= Cambodia and the World Bank =

The World Bank Group (WBG) has operated in Cambodia since October 8, 2004, playing a significant role in Cambodia's development. WBG operates the Emergency Rehabilitation Project. From 1993 to 2017, World Bank projects in Cambodia have focused on economic rehabilitation, agriculture, disease control, health and child welfare. During these years, Cambodia experienced a rise in World Bank projects related to children's welfare and the educational system.

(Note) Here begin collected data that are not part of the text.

/-- UnknownOpcodeActsAsHlt: `0xFF` is no opcode. -/
theorem witness_UnknownOpcodeActsAsHlt :
    ∀ m : Mnemonic, Config.machine.opcode m ≠ (placed 0 [0xFF] State.reset).readMem 0 := by
  intro m
  rcases m with o | o | o | o | o <;> cases o <;> decide

/-- NoInstructionCrossesTheEnd, EncodeOfDecode, DecodeNeverLooksAhead: something decodes. -/
theorem witness_decoding :
    decodeAt Config.machine.opcode [] 0xFFFF = .ok (.hlt, 1) ∧
      decodeWith Config.machine.opcode [0x21, 0x00, 0x02, 0xEE] = .ok (.dec (.reg 2), 3) := by decide

/-- The instruction at `pc` and, where the step under `PC_WRAP = fault` answers a state, its `pc`. -/
def cautiousStep (pc : Nat) (bytes : List Byte) : Option Instr × Option Addr :=
  let s := placed pc bytes State.reset
  (match decodeAt Config.machine.opcode s.mem s.pc.toNat with
    | .ok (i, _) => some i
    | .error _ => none,
   match stepUnder { Config.machine with pcWrap := .fault } s with
    | .next t => some t.pc
    | _ => none)

/-- CautiousPcWrapFaults, a state for each clause: an instruction that ends at `0xFFFF` and falls
through, a jump there, HLT there (R155: `pc = 0`), and an instruction that ends one byte lower. -/
theorem witness_CautiousPcWrapFaults :
    [cautiousStep 0xFFFD [0x20, 0x00, 0x00], cautiousStep 0xFFFD [0x30, 0x34, 0x12],
      cautiousStep 0xFFFF [0x00], cautiousStep 0xFFFC [0x20, 0x00, 0x00]] =
      [(some (.inc (.reg 0)), none), (some (.jmp 0x1234), some 0x1234),
        (some .hlt, some 0x0000), (some (.inc (.reg 0)), some 0xFFFF)] ∧
      transfersControl (.inc (.reg 0)) State.reset = false ∧
      transfersControl (.jmp 0x1234) State.reset = true := by decide

/-- CautiousStepsRefineSteps: a step under both cautious settings that answers a state. -/
theorem witness_CautiousStepsRefineSteps :
    stepUnder { Config.machine with pcWrap := .fault, nonCanonical := .fault } State.reset =
      .next (State.reset.raiseHalt .hlt) := rfl

/-- UnreadStateHasNoInfluence: two different states that agree on what is read. -/
theorem witness_UnreadStateHasNoInfluence :
    Claims.SameButUnread State.reset
        { State.reset with progEnd := 7, flags := ⟨false, true, true, true⟩ } ∧
      step State.reset = .next (State.reset.raiseHalt .hlt) :=
  ⟨⟨rfl, rfl, rfl, rfl, rfl, rfl, rfl⟩, rfl⟩

/-- EntropyMattersOnlyToRnd: a step that is no RND, and the trivial choice of `n` for one that is. -/
theorem witness_EntropyMattersOnlyToRnd :
    (∀ p len, decodeAt Config.machine.opcode State.reset.mem State.reset.pc.toNat ≠
        .ok (.rnd p, len)) ∧
      step State.reset = .next (State.reset.raiseHalt .hlt) ∧
      Config.entropy State.reset.draws = Config.entropy State.reset.draws := by
  refine ⟨fun p len => ?_, rfl, rfl⟩
  rw [show decodeAt Config.machine.opcode State.reset.mem State.reset.pc.toNat = .ok (.hlt, 1) from
    by decide]
  simp

/-- DecodeOfEncode and TruncatedInstructionIsPastEnd: an injective opcode map, a canonical
instruction, and a cut just before its end. -/
theorem witness_encoding :
    Function.Injective Config.machine.opcode ∧
      (Instr.mov (.mem (.abs 0x40)) (.mem (.abs 0x41))).wellFormed = true ∧
      7 < (Instr.mov (.mem (.abs 0x40)) (.mem (.abs 0x41))).length :=
  ⟨defaultOpcode_injective, by decide, by decide⟩

/-- LoadProgramCopiesAtBase: the highest base, a load that wraps, and an address outside it. -/
theorem witness_LoadProgramCopiesAtBase :
    State.reset.mem.wf ∧ 65535 ≤ 65535 ∧ ([1, 2] : List Byte).length ≤ 65536 ∧
      ∀ k < ([1, 2] : List Byte).length, (0x0001 : Addr).toNat ≠ (65535 + k) % 65536 := by decide

/-- StepKeepsInvariant and TransactionsKeepInvariant: a state that meets the invariant and steps, one
with memory written and one from a load. -/
theorem witness_invariant :
    (State.reset.writeMem 0x20 0x99).mem.wf ∧
      (State.reset.writeMem 0x20 0x99).flags.carry = false ∧
      (State.reset.writeMem 0x20 0x99).flags.overflow = false ∧
      (State.reset.writeMem 0x20 0x99).progEnd ≤ 131071 ∧
      (stepped (State.reset.writeMem 0x20 0x99)).isSome = true ∧
      (match transact Config.machine (.loadProgram [1] 65535) State.reset with
        | .next _ => true
        | _ => false) = true := by decide

/-- PopsReturnPushedBytesInReverse: two pushes and two pops. -/
theorem witness_PopsReturnPushedBytesInReverse :
    State.reset.mem.wf ∧ ([.imm 1, .reg 0] : List Operand).length ≤ 65536 ∧
      ([0, 1] : List Reg).length = ([.imm 1, .reg 0] : List Operand).length ∧
      (Claims.pushAll [.imm 1, .reg 0] State.reset).map (·.1) = some [1, 0] := by decide

/-- RetAfterCallReturnsInPageZero: a CALL with a next state. -/
theorem witness_RetAfterCallReturnsInPageZero :
    State.reset.mem.wf ∧
      exec (.call 0x0200) State.reset = .next ((State.reset.pushByte 3).jumpTo 0x0200) :=
  ⟨by decide, rfl⟩

/-- ListingCoversTheRange: the whole of memory, and an empty range at its end. -/
theorem witness_ListingCoversTheRange :
    (0 : Nat) ≤ 65536 ∧ (65536 : Nat) ≤ 65536 := by decide

/-- PassOneAddressesAreExact and AssembledBytesAreCanonical: a source that assembles, with a label of its
own line, one on an instruction's line and one after the last instruction, a comment and a blank line
between, references forward and backward, one of them in a value byte. -/
theorem witness_assembly :
    (match passOne Config.machine 0x1FE " b: ; c\na: MOV EAX,e\n\nJMP b\nJZ e\ne:".toList with
      | .ok st => some (st.pc, st.symtab, st.items.map (fun item => (item.line, item.addr)))
      | .error _ => none) =
        some (0x208, [(['b'], 0x1FE), (['a'], 0x1FE), (['e'], 0x208)],
          [(2, 0x1FE), (4, 0x202), (5, 0x205)]) ∧
      assembled 0x1FE " b: ; c\na: MOV EAX,e\n\nJMP b\nJZ e\ne:" =
        some [0x10, 0x04, 0x00, 0x08, 0x30, 0xFE, 0x01, 0x31, 0x08, 0x02] := by decide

The Total Project Budget Commitment was $243.1 million. $173.2 million is for funding projects from the World Bank and International Development Association (IDA) and the other $69.9 million is for development partner funding via the Cambodia Trust Fund. Twelve projects are active.

==IDA Health Equity Funds==
The IDA has been a main stakeholder in Cambodia's improvement and capabilities, specifically in the areas of poverty, rural health care, and education. The IDA Health Equity Funds allow 8.46 million more Cambodians to have access to hospitals. As of 2008, only 58% of babies were delivered by trained physicians. IDA funds helped increase that number to 85%.

IDA funds helped with the education and training of 24,577 teachers, as a result of World Bank testing of the Khmer language, with the results showing a deficiency in reading. The IDA helped create the Cambodia Education Sector Support Project, which allowed children to receive assessments to alter the way the teachers would be trained.

==Poverty reduction==
Cambodia surpassed the Millennium Development Goal in terms of poverty reduction in 2014, dropping the rate from 53% (in 2004) to 20.5% (in 2011).